The United States on Friday announced criminal charges and sanctions against nine Iranians and an Iranian company for attempting to hack into hundreds of universities worldwide, dozens of companies and parts of the U.S. government, including its main energy regulator, on behalf of Tehran’s government.
The cyber attacks, beginning in at least 2013, pilfered more than 31 terabytes of academic data and intellectual property from 144 U.S. universities and 176 universities in 21 other countries, the U.S. Department of Justice said, describing the conspiracy as one of the largest state-sponsored hacking sprees prosecuted.
The U.S. Treasury Department said that it was placing sanctions on the nine accused individuals and the Mabna Institute, a company described by U.S. prosecutors as designed to help Iranian research organizations steal information.

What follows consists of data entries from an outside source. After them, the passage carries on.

/-- Object rows of file 08, part 1. -/
def Dict.rows08_0 : List ObjRow := [
  ⟨0x4000, 256, 4, 0, 0, .u8, .ro, .observer, .any⟩,
  ⟨0x4000, 256, 4, 1, 1, .bool, .rw, .operator, .any⟩,
  ⟨0x4000, 256, 4, 2, 2, .u8, .rw, .operator, (.iv 0 1)⟩,
  ⟨0x4000, 256, 4, 3, 3, .u8, .rw, .operator, (.orVal 255 0 5)⟩,
  ⟨0x4000, 256, 4, 4, 4, .u8, .rw, .operator, .any⟩,
  ⟨0x4000, 256, 4, 5, 5, .u8, .rw, .operator, (.iv 0 15)⟩,
  ⟨0x4000, 256, 4, 6, 6, .u8, .rw, .operator, .any⟩,
  ⟨0x4000, 256, 4, 7, 7, .u8, .rw, .operator, (.orVal 255 0 3)⟩,
  ⟨0x4000, 256, 4, 8, 8, .u8, .rw, .operator, (.orVal 255 0 1)⟩,
  ⟨0x4000, 256, 4, 9, 9, .u16, .rw, .operator, (.iv 60 800)⟩,
  ⟨0x4000, 256, 4, 10, 10, .u16, .rw, .operator, (.orVal 0 60 800)⟩,
  ⟨0x4000, 256, 4, 11, 11, .bool, .rw, .operator, .any⟩,
  ⟨0x4000, 256, 4, 12, 12, .bool, .rw, .operator, .any⟩,
  ⟨0x4000, 256, 4, 13, 13, .u8, .rw, .operator, (.iv 0 2)⟩,
  ⟨0x4000, 256, 4, 14, 14, .u16, .rw, .operator, (.iv 1000 60000)⟩,
  ⟨0x4000, 256, 4, 15, 15, .u32, .wo, .operator, .any⟩,
  ⟨0x4000, 256, 4, 16, 16, .u16, .rw, .operator, (.iv 5 2000)⟩,
  ⟨0x4000, 256, 4, 17, 17, .u16, .rw, .operator, (.iv 100 10000)⟩,
  ⟨0x4000, 256, 4, 18, 18, .u16, .rw, .operator, (.iv 20 500)⟩,
  ⟨0x4000, 256, 4, 19, 19, .u16, .rw, .operator, (.iv 0 3600)⟩,
  ⟨0x4000, 256, 4, 20, 20, .u8, .ro, .observer, .any⟩,
  ⟨0x4000, 256, 4, 21, 21, .i16, .ro, .observer, .any⟩,
  ⟨0x4000, 256, 4, 22, 22, .i16, .ro, .observer, .any⟩,
  ⟨0x4000, 256, 4, 23, 23, .u16, .ro, .observer, .any⟩,
  ⟨0x4000, 256, 4, 24, 24, .u8, .ro, .observer, .any⟩,
  ⟨0x4000, 256, 4, 25, 25, .u16, .ro, .observer, .any⟩,
  ⟨0x4000, 256, 4, 26, 26, .u8, .ro, .observer, .any⟩,
  ⟨0x4000, 256, 4, 27, 27, .u8, .wo, .operator, (.iv 0 1)⟩,
  ⟨0x4000, 256, 4, 28, 28, .u8, .wo, .operator, (.iv 2 2)⟩,
  ⟨0x4000, 256, 4, 29, 29, .u16, .ro, .observer, .any⟩,
  ⟨0x4000, 256, 4, 30, 30, .u8, .wo, .operator, (.iv 1 1)⟩,
  ⟨0x4000, 256, 4, 31, 31, .u8, .ro, .observer, .any⟩,
  ⟨0x4000, 256, 4, 32, 32, .u32, .ro, .observer, .any⟩,
  ⟨0x4010, 256, 4, 0, 0, .u8, .ro, .observer, .any⟩,
  ⟨0x4010, 256, 4, 1, 1, (.octet 96), .wo, .operator, .any⟩,
  ⟨0x4010, 256, 4, 2, 2, (.octet 33), .wo, .operator, .any⟩,
  ⟨0x4010, 256, 4, 3, 3, .u8, .wo, .operator, (.iv 0 63)⟩,
  ⟨0x4010, 256, 4, 4, 4, .u8, .ro, .observer, .any⟩,
  ⟨0x4010, 256, 4, 5, 5, .u8, .ro, .observer, .any⟩,
  ⟨0x4010, 256, 4, 6, 6, .u32, .ro, .observer, .any⟩]

/-- Object rows of file 08, part 2. -/
def Dict.rows08_1 : List ObjRow := [
  ⟨0x4020, 256, 4, 0, 0, .u8, .ro, .observer, .any⟩,
  ⟨0x4020, 256, 4, 1, 1, .u8, .ro, .observer, .any⟩,
  ⟨0x4020, 256, 4, 2, 2, .u8, .rw, .operator, (.iv 20 50)⟩,
  ⟨0x4020, 256, 4, 3, 3, .u8, .rw, .operator, (.iv 0 3)⟩,
  ⟨0x4020, 256, 4, 4, 4, .u8, .rw, .operator, (.iv 10 70)⟩,
  ⟨0x4020, 256, 4, 5, 5, .u8, .rw, .operator, (.iv 1 20)⟩,
  ⟨0x4020, 256, 4, 6, 6, .u8, .ro, .observer, .any⟩,
  ⟨0x4020, 256, 4, 7, 7, (.octet 6), .ro, .observer, .any⟩,
  ⟨0x4020, 256, 4, 8, 8, (.octet 6), .ro, .observer, .any⟩,
  ⟨0x4020, 256, 4, 9, 9, .bool, .ro, .observer, .any⟩,
  ⟨0x4020, 256, 4, 10, 10, .u32, .rc, .operator, .any⟩,
  ⟨0x4020, 256, 4, 11, 11, .u32, .rc, .operator, .any⟩,
  ⟨0x4400, 1, 1, 0, 0, .u8, .ro, .observer, .any⟩,
  ⟨0x4400, 1, 1, 1, 1, .table, .rw, .operator, .any⟩,
  ⟨0x4400, 1, 1, 2, 2, .u16, .rw, .operator, (.iv 0 4096)⟩,
  ⟨0x4400, 1, 1, 3, 3, .u32, .ro, .observer, .any⟩]

/-- The object rows of file 08. -/
def Dict.rows08 : List ObjRow :=
  Dict.rows08_0 ++ Dict.rows08_1

/-- Object rows of file 09, part 1. -/
def Dict.rows09_0 : List ObjRow := [
  ⟨0x4800, 1, 4, 0, 0, .u8, .ro, .observer, .any⟩,
  ⟨0x4800, 1, 4, 1, 1, .bool, .rw, .operator, .any⟩,
  ⟨0x4800, 1, 4, 2, 2, .u8, .ro, .observer, .any⟩,
  ⟨0x4800, 1, 4, 3, 3, .u16, .ro, .observer, .any⟩,
  ⟨0x4800, 1, 4, 4, 4, .u16, .ro, .observer, .any⟩,
  ⟨0x4800, 1, 4, 5, 5, .u16, .ro, .observer, .any⟩,
  ⟨0x4800, 1, 4, 6, 6, .u8, .ro, .observer, .any⟩,
  ⟨0x4800, 1, 4, 7, 7, .i32, .ro, .observer, .any⟩,
  ⟨0x4800, 1, 4, 8, 8, .u32, .ro, .observer, .any⟩,
  ⟨0x4800, 1, 4, 9, 9, .i32, .ro, .observer, .any⟩,
  ⟨0x4800, 1, 4, 10, 10, .time64, .ro, .observer, .any⟩,
  ⟨0x4800, 1, 4, 11, 11, .time64, .ro, .observer, .any⟩,
  ⟨0x4800, 1, 4, 12, 12, .i32, .ro, .observer, .any⟩,
  ⟨0x4800, 1, 4, 13, 13, .u32, .ro, .observer, .any⟩,
  ⟨0x4800, 1, 4, 14, 14, .u32, .ro, .observer, .any⟩,
  ⟨0x4800, 1, 4, 15, 15, .u8, .wo, .operator, (.iv 1 1)⟩,
  ⟨0x4840, 1, 2, 0, 0, .u8, .ro, .observer, .any⟩,
  ⟨0x4840, 1, 2, 1, 1, .bool, .rw, .operator, .any⟩,
  ⟨0x4840, 1, 2, 2, 2, .u8, .ro, .observer, .any⟩,
  ⟨0x4840, 1, 2, 3, 3, .u32, .ro, .observer, .any⟩,
  ⟨0x4840, 1, 2, 4, 4, .u32, .rw, .operator, (.iv 0 10000000)⟩,
  ⟨0x4840, 1, 2, 5, 5, .u32, .ro, .observer, .any⟩,
  ⟨0x4840, 1, 2, 6, 6, .u32, .ro, .observer, .any⟩,
  ⟨0x4840, 1, 2, 7, 7, .u8, .rw, .operator, (.iv 2 60)⟩,
  ⟨0x4840, 1, 2, 8, 8, .u8, .ro, .observer, .any⟩,
  ⟨0x4840, 1, 2, 9, 9, .u32, .ro, .observer, .any⟩,
  ⟨0x4840, 1, 2, 10, 10, .u32, .ro, .observer, .any⟩,
  ⟨0x4840, 1, 2, 11, 11, .time64, .ro, .observer, .any⟩,
  ⟨0x4840, 1, 2, 12, 12, .u16, .ro, .observer, .any⟩,
  ⟨0x4840, 1, 2, 13, 13, .u16, .rw, .operator, (.iv 10 600)⟩,
  ⟨0x4840, 1, 2, 14, 14, .u8, .wo, .operator, (.iv 1 1)⟩,
  ⟨0x4840, 1, 2, 15, 15, .u32, .ro, .observer, .any⟩]

/-- The object rows of file 09. -/
def Dict.rows09 : List ObjRow :=
  Dict.rows09_0

/-- Object rows of file 10, part 1. -/
def Dict.rows10_0 : List ObjRow := [
  ⟨0x5800, 1, 1, 0, 0, .u8, .ro, .observer, .any⟩,
  ⟨0x5801, 1, 1, 0, 0, .u8, .ro, .observer, .any⟩,
  ⟨0x5801, 1, 1, 1, 1, .bool, .ro, .observer, .any⟩,
  ⟨0x5801, 1, 1, 2, 2, .u16, .ro, .observer, .any⟩,
  ⟨0x5801, 1, 1, 3, 3, .time64, .ro, .observer, .any⟩,
  ⟨0x5801, 1, 1, 4, 4, .u32, .ro, .observer, .any⟩,
  ⟨0x5801, 1, 1, 5, 5, .u32, .rc, .operator, .any⟩,
  ⟨0x5801, 1, 1, 6, 6, .u8, .ro, .observer, .any⟩,
  ⟨0x5802, 1, 1, 0, 0, .u8, .ro, .observer, .any⟩,
  ⟨0x5802, 1, 1, 1, 1, (.octet 8), .ro, .observer, .any⟩,
  ⟨0x5802, 1, 1, 2, 2, (.octet 8), .ro, .observer, .any⟩,
  ⟨0x5802, 1, 1, 3, 3, (.octet 8), .ro, .observer, .any⟩,
  ⟨0x5802, 1, 1, 4, 4, (.octet 8), .ro, .observer, .any⟩,
  ⟨0x5803, 1, 1, 1, 1, .u16, .ro, .observer, .any⟩,
  ⟨0x5803, 1, 1, 2, 2, .u16, .ro, .observer, .any⟩,
  ⟨0x5808, 1, 1, 0, 0, .u8, .ro, .observer, .any⟩,
  ⟨0x5808, 1, 1, 1, 1, (.octet 32), .wo, .observer, .any⟩,
  ⟨0x5808, 1, 1, 2, 2, (.octet 32), .ro, .observer, .any⟩,
  ⟨0x5808, 1, 1, 3, 3, .u16, .ro, .observer, .any⟩,
  ⟨0x5808, 1, 1, 4, 4, .u16, .ro, .observer, .any⟩,
  ⟨0x5808, 1, 1, 5, 5, .u8, .ro, .observer, .any⟩,
  ⟨0x5808, 1, 1, 6, 6, .u32, .rc, .operator, .any⟩,
  ⟨0x5808, 1, 1, 7, 7, .u8, .ro, .observer, .any⟩,
  ⟨0x5808, 1, 1, 8, 8, .u32, .ro, .observer, .any⟩,
  ⟨0x5810, 1, 8, 0, 0, .u8, .ro, .observer, .any⟩,
  ⟨0x5810, 1, 8, 1, 1, .u8, .ro, .observer, .any⟩,
  ⟨0x5810, 1, 8, 2, 2, .u8, .ro, .observer, .any⟩,
  ⟨0x5810, 1, 8, 3, 3, .bool, .ro, .observer, .any⟩,
  ⟨0x5810, 1, 8, 4, 4, .u16, .ro, .observer, .any⟩,
  ⟨0x5810, 1, 8, 5, 5, .u16, .ro, .observer, .any⟩,
  ⟨0x5810, 1, 8, 6, 6, .u8, .wo, .operator, (.iv 0 1)⟩,
  ⟨0x5810, 1, 8, 7, 7, .u8, .ro, .observer, .any⟩,
  ⟨0x5810, 1, 8, 8, 8, .u8, .ro, .observer, .any⟩,
  ⟨0x5810, 1, 8, 9, 9, .u8, .ro, .observer, .any⟩,
  ⟨0x5810, 1, 8, 10, 10, .u32, .ro, .observer, .any⟩,
  ⟨0x5820, 1, 16, 0, 0, .u8, .ro, .observer, .any⟩,
  ⟨0x5820, 1, 16, 1, 1, .u8, .ro, .observer, .any⟩,
  ⟨0x5820, 1, 16, 2, 2, .u16, .ro, .observer, .any⟩,
  ⟨0x5820, 1, 16, 3, 3, .u16, .ro, .observer, .any⟩,
  ⟨0x5820, 1, 16, 4, 4, .u8, .ro, .observer, .any⟩]

/-- Object rows of file 10, part 2. -/
def Dict.rows10_1 : List ObjRow := [
  ⟨0x5820, 1, 16, 5, 5, .u8, .ro, .observer, .any⟩,
  ⟨0x5820, 1, 16, 6, 6, .u8, .ro, .observer, .any⟩,
  ⟨0x5820, 1, 16, 7, 7, .u32, .ro, .observer, .any⟩,
  ⟨0x5840, 1, 4, 0, 0, .u8, .ro, .observer, .any⟩,
  ⟨0x5840, 1, 4, 1, 1, .u8, .ro, .observer, .any⟩,
  ⟨0x5840, 1, 4, 2, 2, .u16, .ro, .observer, .any⟩,
  ⟨0x5840, 1, 4, 3, 3, .u32, .ro, .observer, .any⟩,
  ⟨0x5840, 1, 4, 4, 4, .u32, .ro, .observer, .any⟩,
  ⟨0x5840, 1, 4, 5, 5, .i32, .ro, .observer, .any⟩,
  ⟨0x5840, 1, 4, 6, 6, .u32, .ro, .observer, .any⟩,
  ⟨0x5840, 1, 4, 7, 7, .u32, .ro, .observer, .any⟩,
  ⟨0x5840, 1, 4, 8, 8, .u32, .ro, .observer, .any⟩,
  ⟨0x5840, 1, 4, 9, 9, .u8, .ro, .observer, .any⟩,
  ⟨0x5840, 1, 4, 10, 10, .i32, .ro, .observer, .any⟩,
  ⟨0x5840, 1, 4, 11, 11, .i32, .ro, .observer, .any⟩,
  ⟨0x5840, 1, 4, 12, 12, .u8, .ro, .observer, .any⟩,
  ⟨0x5840, 1, 4, 13, 13, .u32, .ro, .observer, .any⟩,
  ⟨0x5840, 1, 4, 14, 14, (.octet 3), .ro, .observer, .any⟩,
  ⟨0x5840, 1, 4, 15, 15, .u8, .ro, .observer, .any⟩,
  ⟨0x5840, 1, 4, 16, 16, .i32, .ro, .observer, .any⟩,
  ⟨0x5840, 1, 4, 17, 17, .i32, .ro, .observer, .any⟩,
  ⟨0x5840, 1, 4, 18, 18, .i32, .ro, .observer, .any⟩,
  ⟨0x5840, 1, 4, 19, 19, .u8, .ro, .observer, .any⟩,
  ⟨0x5840, 1, 4, 20, 20, .u8, .ro, .observer, .any⟩,
  ⟨0x5840, 1, 4, 21, 21, .u8, .ro, .observer, .any⟩]

/-- The object rows of file 10. -/
def Dict.rows10 : List ObjRow :=
  Dict.rows10_0 ++ Dict.rows10_1

/-- Object rows of file 11, part 1. -/
def Dict.rows11_0 : List ObjRow := [
  ⟨0x5000, 1, 16, 0, 0, .u8, .ro, .observer, .any⟩,
  ⟨0x5000, 1, 16, 1, 1, .bool, .rw, .operator, .any⟩,
  ⟨0x5000, 1, 16, 2, 2, .u8, .rw, .operator, (.iv 0 4)⟩,
  ⟨0x5000, 1, 16, 3, 3, .u8, .wo, .operator, (.iv 0 1)⟩,
  ⟨0x5000, 1, 16, 4, 4, .u16, .rw, .operator, (.iv 0 1000)⟩,
  ⟨0x5000, 1, 16, 5, 5, .u16, .rw, .operator, (.iv 10 2000)⟩,
  ⟨0x5000, 1, 16, 6, 6, .u8, .rw, .operator, (.iv 1 100)⟩,
  ⟨0x5000, 1, 16, 7, 7, .bool, .rw, .operator, .any⟩,
  ⟨0x5000, 1, 16, 8, 8, .u16, .rw, .operator, (.iv 12000 32000)⟩,
  ⟨0x5000, 1, 16, 9, 9, .u16, .rw, .operator, (.iv 10 2000)⟩,
  ⟨0x5000, 1, 16, 10, 10, .u16, .rw, .operator, (.iv 100 1000)⟩,
  ⟨0x5000, 1, 16, 11, 11, .u8, .rw, .operator, (.iv 0 15)⟩,
  ⟨0x5000, 1, 16, 12, 12, .u8, .rw, .operator, (.iv 2 50)⟩,
  ⟨0x5000, 1, 16, 13, 13, .u16, .rw, .operator, (.iv 100 10000)⟩,
  ⟨0x5000, 1, 16, 14, 14, .u16, .rw, .operator, (.orVal 0 5 500)⟩,
  ⟨0x5000, 1, 16, 15, 15, .u8, .rw, .operator, (.iv 0 15)⟩,
  ⟨0x5000, 1, 16, 16, 16, .u8, .ro, .observer, .any⟩,
  ⟨0x5000, 1, 16, 17, 17, .u8, .ro, .observer, .any⟩,
  ⟨0x5000, 1, 16, 18, 18, .u16, .ro, .observer, .any⟩,
  ⟨0x5000, 1, 16, 19, 19, .u16, .ro, .observer, .any⟩,
  ⟨0x5000, 1, 16, 20, 20, .i16, .ro, .observer, .any⟩,
  ⟨0x5000, 1, 16, 21, 21, .u16, .ro, .observer, .any⟩,
  ⟨0x5000, 1, 16, 22, 22, .u16, .ro, .observer, .any⟩,
  ⟨0x5000, 1, 16, 23, 23, .u8, .wo, .operator, (.iv 1 1)⟩,
  ⟨0x5000, 1, 16, 24, 24, .u8, .ro, .observer, .any⟩,
  ⟨0x5000, 1, 16, 25, 25, .u8, .ro, .observer, .any⟩,
  ⟨0x5000, 1, 16, 26, 26, .u32, .ro, .observer, .any⟩,
  ⟨0x5040, 1, 1, 0, 0, .u8, .ro, .observer, .any⟩,
  ⟨0x5040, 1, 1, 1, 1, .u16, .ro, .observer, .any⟩,
  ⟨0x5040, 1, 1, 2, 2, .u16, .rw, .operator, (.iv 500 2500)⟩,
  ⟨0x5040, 1, 1, 3, 3, .u32, .rc, .operator, .any⟩]

/-- The object rows of file 11. -/
def Dict.rows11 : List ObjRow :=
  Dict.rows11_0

“These defendants are now fugitives of justice,” U.S. Deputy Attorney General Rod Rosenstein said at a press conference. Rosenstein said they may face extradition in more than 100 countries if they travel outside of Iran.
The hackers were not accused of being directly employed by Iran’s government. They were instead charged with criminal conduct waged primarily through the Mabna Institute on behalf of the Islamic Revolutionary Guard Corps, the elite military force assigned to defend Iran’s Shi’ite theocracy from internal and external threats.
There was no immediate response to the charges and sanctions in Iran’s state-run media.
Hackers targeted email accounts of more than 100,000 professors worldwide and compromised about 8,000 of them, prosecutors said. Hackers also targeted the U.S. Labor Department, the U.S. Federal Energy Regulatory Commission, the United Nations and the computer systems of the U.S. states Hawaii and Indiana, prosecutors said.
Friday’s actions are part of an effort by senior cyber security officials at the White House and across the U.S. government to blame foreign countries for malicious hacks.
Three observations here about this story:
1) If Rod Rosenstein wanted cover from Trump's capricious ire, "indicting Iranian hackers in a major operation that started under Obama's watch" is about as high on the list as he could have gone, short of actually firing Mueller. In a real way, Rosenstein's announcement may have saved his job. For now.
2) With this coming the day after John Bolton's Mustache was announced as the next National Security Adviser, let's recall that the Trump regime's latest nuclear posture review included the desire to use military action, up to and including the deployment of "strategic weapons", in response to cyber attacks by nation states. Rosenstein conceivably just gave these asshole a pretext for war. Maybe nuclear war. Hell, I don't know.
3) But the DoJ investigating Iran's Revolutionary Guard's money trail is a double-bladed sword for Trump and he knows it. Last March's revelations that Ivanka Trump was involved heavily in a failed Trump Tower project in Baku, Azerbaijan that was really a money laundering front for the RG suddenly takes on a whole new level of importance, especially after this announcement. And of course, Robert Mueller knows what Rosenstein knows.
It's a complex and complicated subject, but the upshot is that while this was coming for a long time, the timing and method of the announcement was totally up to Rosenstein on this. There's a lot behind the scenes here, and we'll find out at some point.